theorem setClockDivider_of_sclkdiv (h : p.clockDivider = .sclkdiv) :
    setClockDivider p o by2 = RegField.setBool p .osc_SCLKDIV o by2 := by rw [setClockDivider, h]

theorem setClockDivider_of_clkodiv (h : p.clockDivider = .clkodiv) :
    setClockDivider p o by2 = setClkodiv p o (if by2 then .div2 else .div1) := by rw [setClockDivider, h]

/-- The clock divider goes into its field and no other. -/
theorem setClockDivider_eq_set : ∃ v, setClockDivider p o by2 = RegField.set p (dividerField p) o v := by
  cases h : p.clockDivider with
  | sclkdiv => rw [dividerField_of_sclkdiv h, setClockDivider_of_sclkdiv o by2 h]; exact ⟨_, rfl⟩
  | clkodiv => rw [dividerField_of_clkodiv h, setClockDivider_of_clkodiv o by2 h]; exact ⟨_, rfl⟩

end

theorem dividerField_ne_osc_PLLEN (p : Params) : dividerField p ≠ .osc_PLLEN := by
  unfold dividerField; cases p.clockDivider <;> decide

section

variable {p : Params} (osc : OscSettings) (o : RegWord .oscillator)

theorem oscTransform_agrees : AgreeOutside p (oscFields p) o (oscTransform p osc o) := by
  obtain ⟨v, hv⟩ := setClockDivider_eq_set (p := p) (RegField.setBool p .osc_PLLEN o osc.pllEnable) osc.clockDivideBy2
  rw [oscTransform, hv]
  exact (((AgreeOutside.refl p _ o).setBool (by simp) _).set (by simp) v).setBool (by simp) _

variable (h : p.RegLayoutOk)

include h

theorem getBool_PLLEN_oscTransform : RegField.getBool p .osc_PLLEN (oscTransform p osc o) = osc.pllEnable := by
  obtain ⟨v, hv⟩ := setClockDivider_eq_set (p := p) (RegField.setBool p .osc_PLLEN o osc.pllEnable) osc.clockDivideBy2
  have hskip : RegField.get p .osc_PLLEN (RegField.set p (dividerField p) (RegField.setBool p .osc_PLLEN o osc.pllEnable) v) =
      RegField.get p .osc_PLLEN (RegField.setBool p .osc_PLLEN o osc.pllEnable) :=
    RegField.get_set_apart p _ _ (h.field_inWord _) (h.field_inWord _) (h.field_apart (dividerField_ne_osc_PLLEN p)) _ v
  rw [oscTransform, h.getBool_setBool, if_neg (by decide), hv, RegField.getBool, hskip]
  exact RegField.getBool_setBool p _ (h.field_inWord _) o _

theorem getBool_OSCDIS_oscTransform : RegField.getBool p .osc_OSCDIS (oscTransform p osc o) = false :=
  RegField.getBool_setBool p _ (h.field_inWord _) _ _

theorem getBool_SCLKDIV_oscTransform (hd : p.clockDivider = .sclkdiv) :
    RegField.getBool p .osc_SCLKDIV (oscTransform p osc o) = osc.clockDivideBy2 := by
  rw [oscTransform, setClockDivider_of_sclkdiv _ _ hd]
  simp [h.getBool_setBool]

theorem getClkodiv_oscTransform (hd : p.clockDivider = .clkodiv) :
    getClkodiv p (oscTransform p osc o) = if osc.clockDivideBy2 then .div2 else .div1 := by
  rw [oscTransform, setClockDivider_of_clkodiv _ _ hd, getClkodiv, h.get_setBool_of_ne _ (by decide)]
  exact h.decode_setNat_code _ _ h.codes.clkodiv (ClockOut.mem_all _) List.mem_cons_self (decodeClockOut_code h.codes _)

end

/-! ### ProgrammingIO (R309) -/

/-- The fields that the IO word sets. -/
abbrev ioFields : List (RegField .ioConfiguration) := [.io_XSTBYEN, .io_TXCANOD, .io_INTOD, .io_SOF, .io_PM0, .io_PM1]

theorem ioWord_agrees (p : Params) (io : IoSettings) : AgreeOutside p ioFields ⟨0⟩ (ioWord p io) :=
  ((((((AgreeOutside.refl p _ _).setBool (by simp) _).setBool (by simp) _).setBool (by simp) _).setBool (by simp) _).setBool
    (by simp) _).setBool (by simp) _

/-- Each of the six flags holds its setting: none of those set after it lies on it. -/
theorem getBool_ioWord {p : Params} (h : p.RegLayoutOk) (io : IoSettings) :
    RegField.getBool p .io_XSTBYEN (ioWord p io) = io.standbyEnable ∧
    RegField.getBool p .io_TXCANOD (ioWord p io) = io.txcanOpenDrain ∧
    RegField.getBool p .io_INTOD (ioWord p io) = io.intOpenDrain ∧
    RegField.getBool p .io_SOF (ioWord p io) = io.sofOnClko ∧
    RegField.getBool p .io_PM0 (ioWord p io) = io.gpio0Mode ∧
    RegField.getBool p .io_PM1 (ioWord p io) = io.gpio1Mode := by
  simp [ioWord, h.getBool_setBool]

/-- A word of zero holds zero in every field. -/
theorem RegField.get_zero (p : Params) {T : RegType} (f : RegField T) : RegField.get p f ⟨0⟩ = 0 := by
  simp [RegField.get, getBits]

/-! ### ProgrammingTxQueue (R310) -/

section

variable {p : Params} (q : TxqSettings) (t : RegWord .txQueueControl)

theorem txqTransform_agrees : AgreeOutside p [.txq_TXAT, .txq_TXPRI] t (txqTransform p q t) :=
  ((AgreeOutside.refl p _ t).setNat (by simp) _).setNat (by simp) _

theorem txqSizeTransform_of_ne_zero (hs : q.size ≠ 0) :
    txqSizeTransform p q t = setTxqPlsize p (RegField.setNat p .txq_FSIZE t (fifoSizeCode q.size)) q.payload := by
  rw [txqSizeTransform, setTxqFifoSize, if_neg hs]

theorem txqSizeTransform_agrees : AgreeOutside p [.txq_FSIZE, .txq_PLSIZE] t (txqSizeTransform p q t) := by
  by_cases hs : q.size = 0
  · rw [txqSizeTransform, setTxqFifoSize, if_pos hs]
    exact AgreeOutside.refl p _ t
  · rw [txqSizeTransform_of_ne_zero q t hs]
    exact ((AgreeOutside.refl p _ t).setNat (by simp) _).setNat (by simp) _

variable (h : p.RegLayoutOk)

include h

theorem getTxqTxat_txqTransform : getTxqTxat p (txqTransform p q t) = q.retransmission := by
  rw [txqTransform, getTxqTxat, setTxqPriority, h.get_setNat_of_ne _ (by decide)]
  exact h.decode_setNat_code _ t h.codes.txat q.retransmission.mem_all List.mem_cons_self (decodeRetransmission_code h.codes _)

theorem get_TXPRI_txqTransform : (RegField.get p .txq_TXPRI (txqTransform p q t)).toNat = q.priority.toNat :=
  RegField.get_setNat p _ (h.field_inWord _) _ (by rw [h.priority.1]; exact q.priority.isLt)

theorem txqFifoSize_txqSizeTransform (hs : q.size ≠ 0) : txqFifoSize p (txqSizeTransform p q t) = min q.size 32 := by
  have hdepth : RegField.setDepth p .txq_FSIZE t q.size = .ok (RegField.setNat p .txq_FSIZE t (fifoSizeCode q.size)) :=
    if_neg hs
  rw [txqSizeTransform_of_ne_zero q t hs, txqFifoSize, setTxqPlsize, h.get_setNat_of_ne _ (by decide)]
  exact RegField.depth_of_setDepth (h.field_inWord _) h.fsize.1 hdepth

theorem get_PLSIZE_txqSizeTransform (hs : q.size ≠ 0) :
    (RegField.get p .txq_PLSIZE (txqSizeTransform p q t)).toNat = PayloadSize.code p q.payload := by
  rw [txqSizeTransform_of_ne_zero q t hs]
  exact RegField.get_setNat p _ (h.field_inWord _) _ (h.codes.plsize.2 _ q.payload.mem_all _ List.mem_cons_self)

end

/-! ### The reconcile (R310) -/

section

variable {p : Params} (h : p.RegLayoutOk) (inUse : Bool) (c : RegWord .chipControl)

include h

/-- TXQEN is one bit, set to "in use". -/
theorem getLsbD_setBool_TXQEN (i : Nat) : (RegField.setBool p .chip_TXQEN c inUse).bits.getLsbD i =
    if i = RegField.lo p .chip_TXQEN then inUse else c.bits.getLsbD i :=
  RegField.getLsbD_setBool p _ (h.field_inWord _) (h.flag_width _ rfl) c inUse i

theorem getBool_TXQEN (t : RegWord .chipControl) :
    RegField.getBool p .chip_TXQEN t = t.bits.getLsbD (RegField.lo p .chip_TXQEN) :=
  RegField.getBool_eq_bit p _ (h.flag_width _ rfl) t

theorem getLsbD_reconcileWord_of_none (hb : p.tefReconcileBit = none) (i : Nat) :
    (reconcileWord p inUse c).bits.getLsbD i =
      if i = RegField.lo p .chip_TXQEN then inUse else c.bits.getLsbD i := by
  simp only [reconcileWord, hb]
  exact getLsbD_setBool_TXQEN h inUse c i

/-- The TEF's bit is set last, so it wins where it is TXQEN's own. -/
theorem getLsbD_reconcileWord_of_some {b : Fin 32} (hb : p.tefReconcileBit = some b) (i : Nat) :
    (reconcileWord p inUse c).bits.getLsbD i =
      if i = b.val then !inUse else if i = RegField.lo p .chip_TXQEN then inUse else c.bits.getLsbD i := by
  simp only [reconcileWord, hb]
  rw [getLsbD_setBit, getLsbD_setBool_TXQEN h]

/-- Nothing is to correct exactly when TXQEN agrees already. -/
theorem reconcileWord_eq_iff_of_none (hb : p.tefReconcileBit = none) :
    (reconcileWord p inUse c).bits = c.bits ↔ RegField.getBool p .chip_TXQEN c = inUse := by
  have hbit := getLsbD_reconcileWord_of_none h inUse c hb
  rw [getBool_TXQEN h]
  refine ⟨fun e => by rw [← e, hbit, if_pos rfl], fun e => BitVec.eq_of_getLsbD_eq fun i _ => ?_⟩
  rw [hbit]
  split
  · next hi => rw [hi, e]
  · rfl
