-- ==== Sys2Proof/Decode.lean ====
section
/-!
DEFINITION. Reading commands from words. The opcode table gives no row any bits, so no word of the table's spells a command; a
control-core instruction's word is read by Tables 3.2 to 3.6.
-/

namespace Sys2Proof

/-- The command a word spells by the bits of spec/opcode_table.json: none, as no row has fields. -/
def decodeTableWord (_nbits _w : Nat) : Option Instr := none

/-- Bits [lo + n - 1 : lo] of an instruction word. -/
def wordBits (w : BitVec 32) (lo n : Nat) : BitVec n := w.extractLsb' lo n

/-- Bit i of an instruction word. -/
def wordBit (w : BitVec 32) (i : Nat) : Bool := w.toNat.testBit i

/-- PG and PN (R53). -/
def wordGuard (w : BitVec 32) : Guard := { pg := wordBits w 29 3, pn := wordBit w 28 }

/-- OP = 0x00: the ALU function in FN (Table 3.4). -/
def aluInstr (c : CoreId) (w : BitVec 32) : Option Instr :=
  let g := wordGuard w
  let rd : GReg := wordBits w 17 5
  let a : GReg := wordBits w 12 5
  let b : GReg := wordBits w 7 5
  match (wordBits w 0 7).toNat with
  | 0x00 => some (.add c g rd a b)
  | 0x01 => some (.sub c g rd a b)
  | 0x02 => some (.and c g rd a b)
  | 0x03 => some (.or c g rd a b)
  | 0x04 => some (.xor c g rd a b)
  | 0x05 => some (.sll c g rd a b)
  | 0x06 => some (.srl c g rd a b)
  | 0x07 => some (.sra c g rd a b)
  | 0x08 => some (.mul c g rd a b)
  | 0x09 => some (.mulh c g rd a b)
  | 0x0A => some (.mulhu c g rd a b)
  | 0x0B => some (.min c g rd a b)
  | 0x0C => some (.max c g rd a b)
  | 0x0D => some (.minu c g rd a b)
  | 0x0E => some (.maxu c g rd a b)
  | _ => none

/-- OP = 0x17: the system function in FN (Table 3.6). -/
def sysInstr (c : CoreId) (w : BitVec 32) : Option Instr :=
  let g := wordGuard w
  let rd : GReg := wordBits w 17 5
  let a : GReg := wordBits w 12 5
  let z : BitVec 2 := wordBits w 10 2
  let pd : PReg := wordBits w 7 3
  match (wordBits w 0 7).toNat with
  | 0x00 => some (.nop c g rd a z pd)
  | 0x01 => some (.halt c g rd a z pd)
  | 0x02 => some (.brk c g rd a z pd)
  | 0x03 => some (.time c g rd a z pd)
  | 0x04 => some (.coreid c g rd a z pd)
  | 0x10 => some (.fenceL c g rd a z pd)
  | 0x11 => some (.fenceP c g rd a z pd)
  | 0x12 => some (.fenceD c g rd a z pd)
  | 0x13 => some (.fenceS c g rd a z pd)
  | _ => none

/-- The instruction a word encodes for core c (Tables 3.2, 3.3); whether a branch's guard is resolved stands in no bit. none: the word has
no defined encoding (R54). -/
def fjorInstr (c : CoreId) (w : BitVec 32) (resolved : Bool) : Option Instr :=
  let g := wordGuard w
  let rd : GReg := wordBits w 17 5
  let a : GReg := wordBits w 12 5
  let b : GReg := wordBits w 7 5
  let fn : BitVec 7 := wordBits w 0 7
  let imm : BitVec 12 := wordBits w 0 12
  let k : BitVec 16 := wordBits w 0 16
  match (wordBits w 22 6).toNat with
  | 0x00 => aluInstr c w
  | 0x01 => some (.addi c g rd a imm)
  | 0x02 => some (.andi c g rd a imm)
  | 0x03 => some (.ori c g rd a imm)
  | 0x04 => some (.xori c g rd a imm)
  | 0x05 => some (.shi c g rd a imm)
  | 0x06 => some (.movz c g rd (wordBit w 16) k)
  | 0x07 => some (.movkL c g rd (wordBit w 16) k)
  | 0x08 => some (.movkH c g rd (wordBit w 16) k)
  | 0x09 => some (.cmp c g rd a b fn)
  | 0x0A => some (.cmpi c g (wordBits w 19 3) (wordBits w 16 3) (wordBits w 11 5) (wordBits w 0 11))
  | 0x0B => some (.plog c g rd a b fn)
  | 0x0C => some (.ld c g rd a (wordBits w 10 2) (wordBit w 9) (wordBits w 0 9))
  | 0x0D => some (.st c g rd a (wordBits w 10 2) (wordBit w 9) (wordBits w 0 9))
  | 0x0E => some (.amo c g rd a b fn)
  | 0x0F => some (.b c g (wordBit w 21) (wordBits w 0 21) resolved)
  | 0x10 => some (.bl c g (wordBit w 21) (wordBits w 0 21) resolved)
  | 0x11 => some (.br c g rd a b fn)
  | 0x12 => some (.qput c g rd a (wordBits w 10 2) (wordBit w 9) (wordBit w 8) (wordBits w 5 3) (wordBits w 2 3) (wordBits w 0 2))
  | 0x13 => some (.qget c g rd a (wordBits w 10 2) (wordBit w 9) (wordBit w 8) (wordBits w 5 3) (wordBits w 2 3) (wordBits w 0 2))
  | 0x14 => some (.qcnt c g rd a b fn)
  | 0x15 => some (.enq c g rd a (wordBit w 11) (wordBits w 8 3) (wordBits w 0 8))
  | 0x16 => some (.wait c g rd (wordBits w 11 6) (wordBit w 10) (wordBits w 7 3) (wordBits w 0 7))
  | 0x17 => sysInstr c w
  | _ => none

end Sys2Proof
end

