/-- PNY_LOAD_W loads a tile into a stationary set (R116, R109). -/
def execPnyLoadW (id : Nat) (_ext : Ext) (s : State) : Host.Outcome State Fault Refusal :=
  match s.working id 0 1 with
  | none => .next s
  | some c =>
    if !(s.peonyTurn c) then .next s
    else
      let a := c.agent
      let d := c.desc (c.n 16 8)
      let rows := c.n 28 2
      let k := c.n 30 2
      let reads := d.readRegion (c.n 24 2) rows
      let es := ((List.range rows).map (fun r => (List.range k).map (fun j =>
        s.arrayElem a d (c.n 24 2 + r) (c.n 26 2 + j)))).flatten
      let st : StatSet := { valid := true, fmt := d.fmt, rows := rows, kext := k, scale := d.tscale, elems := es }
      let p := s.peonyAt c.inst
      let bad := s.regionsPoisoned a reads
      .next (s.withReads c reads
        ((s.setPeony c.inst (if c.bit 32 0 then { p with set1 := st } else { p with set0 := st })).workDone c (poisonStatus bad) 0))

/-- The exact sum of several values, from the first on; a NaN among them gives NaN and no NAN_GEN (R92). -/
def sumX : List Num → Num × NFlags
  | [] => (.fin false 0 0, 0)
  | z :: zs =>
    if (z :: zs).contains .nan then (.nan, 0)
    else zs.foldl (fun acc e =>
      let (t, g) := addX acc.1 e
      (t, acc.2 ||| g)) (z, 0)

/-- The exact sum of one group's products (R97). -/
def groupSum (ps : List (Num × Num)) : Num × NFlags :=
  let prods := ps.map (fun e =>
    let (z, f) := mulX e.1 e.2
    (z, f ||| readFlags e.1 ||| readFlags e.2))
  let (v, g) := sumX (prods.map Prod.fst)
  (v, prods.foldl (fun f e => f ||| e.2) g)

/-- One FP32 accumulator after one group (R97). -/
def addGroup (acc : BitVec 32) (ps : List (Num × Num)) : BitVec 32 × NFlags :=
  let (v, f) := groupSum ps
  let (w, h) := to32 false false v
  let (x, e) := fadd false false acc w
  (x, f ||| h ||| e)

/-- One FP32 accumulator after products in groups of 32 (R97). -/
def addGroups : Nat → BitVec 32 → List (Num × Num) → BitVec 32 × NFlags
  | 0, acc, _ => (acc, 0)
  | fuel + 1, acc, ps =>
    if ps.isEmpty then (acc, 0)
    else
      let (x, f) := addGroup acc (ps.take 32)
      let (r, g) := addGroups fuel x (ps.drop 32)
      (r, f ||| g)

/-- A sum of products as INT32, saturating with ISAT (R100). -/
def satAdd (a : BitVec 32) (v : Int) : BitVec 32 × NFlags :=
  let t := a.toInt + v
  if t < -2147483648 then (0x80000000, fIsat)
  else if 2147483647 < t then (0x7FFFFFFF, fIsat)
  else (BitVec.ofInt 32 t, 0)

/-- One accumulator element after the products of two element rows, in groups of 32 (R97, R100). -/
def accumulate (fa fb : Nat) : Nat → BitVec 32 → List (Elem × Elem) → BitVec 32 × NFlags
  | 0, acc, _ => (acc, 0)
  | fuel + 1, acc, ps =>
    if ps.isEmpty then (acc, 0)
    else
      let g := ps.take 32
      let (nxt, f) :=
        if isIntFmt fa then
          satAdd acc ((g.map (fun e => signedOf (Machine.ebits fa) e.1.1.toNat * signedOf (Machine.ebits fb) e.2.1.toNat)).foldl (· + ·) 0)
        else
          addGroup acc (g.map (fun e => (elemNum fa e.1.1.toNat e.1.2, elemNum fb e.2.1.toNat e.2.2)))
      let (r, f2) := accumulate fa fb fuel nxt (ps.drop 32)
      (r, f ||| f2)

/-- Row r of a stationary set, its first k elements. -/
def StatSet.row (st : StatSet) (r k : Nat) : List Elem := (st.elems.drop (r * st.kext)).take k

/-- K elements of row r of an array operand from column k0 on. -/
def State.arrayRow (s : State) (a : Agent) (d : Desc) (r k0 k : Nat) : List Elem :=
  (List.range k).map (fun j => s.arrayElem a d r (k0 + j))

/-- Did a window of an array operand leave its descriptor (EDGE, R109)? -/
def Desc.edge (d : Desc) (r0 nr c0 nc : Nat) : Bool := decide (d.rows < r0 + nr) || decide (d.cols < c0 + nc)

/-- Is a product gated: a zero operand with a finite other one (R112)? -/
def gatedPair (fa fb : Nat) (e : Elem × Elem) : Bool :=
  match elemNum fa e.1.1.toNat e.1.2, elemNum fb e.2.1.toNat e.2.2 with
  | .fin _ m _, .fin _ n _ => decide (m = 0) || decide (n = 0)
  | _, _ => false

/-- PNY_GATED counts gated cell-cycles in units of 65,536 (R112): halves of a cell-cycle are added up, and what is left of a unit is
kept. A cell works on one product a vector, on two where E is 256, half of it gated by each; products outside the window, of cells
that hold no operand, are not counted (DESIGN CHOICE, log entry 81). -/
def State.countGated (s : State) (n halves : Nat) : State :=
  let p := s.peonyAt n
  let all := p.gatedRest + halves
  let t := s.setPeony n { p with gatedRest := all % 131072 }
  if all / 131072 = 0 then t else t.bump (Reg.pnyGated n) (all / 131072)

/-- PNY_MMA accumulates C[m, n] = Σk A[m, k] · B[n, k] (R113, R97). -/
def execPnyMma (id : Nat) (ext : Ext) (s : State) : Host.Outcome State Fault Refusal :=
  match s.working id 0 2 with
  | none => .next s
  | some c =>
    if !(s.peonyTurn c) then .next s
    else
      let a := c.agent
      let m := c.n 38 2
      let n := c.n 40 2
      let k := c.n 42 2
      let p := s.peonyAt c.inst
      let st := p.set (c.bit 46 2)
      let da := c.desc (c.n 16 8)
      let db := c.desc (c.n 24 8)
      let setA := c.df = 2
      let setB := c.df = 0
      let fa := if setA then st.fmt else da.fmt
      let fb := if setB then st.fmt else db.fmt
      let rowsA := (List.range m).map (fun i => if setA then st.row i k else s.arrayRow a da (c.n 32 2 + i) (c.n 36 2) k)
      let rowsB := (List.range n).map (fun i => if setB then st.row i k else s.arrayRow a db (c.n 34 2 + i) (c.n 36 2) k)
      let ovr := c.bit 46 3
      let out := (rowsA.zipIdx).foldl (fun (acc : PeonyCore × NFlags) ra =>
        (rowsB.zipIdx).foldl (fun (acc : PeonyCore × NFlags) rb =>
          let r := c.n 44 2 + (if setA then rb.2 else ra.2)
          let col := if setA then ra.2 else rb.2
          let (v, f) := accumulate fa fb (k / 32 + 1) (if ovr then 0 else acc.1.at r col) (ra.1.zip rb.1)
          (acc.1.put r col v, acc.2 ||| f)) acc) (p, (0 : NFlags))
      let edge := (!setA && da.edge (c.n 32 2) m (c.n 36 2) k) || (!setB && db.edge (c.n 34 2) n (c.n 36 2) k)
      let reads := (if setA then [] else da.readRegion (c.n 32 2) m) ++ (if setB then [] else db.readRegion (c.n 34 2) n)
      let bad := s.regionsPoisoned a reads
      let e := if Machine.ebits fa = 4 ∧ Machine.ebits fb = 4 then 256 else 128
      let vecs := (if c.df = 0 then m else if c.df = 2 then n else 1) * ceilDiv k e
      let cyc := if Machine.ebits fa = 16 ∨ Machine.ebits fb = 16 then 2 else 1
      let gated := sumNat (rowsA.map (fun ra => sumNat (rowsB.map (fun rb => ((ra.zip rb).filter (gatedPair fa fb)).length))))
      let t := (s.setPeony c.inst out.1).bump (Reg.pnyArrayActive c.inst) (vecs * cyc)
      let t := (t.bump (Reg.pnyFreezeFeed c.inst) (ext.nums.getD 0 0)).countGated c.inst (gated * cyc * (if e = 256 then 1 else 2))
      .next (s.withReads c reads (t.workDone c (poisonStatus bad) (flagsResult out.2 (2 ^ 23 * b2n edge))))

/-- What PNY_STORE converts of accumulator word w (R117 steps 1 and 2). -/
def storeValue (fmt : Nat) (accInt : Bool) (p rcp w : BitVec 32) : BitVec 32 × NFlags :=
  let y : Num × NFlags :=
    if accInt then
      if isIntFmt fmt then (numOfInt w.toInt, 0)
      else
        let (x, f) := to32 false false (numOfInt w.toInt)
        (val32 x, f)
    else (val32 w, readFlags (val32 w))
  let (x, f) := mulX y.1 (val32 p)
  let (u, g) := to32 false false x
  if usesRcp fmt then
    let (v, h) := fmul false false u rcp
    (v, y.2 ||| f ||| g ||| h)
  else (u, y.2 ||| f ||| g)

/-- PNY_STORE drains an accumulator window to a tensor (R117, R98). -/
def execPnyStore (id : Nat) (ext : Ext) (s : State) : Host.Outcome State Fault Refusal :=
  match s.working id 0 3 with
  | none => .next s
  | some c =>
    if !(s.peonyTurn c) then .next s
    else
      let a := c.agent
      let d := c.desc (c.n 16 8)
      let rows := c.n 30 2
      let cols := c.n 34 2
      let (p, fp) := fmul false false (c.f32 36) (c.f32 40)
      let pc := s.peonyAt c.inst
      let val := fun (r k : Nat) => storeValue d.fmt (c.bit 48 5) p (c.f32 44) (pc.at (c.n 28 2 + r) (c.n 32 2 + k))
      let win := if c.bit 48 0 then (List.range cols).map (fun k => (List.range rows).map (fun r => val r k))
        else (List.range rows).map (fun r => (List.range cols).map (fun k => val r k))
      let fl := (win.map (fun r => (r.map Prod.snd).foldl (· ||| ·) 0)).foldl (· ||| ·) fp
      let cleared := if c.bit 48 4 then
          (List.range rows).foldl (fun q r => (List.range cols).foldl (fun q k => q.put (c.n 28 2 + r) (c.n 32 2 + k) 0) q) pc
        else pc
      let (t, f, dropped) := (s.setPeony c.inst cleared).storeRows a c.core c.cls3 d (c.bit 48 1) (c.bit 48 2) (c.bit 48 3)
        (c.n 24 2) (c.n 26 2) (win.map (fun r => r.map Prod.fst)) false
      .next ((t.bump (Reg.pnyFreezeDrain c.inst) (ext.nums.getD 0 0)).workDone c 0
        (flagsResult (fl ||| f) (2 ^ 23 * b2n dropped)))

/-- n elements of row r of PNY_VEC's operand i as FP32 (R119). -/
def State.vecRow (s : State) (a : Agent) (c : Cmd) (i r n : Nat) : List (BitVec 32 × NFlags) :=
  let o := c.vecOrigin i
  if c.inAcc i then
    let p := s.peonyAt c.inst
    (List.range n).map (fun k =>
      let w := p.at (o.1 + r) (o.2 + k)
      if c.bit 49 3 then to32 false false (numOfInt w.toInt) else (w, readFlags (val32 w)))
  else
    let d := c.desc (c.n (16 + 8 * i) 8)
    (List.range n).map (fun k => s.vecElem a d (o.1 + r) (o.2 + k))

━━━━━━━━━━━━━━━━

(Activity)
Provide the number of lines in the listing where the string "after" is found, and nothing besides.

(Result of this task)
4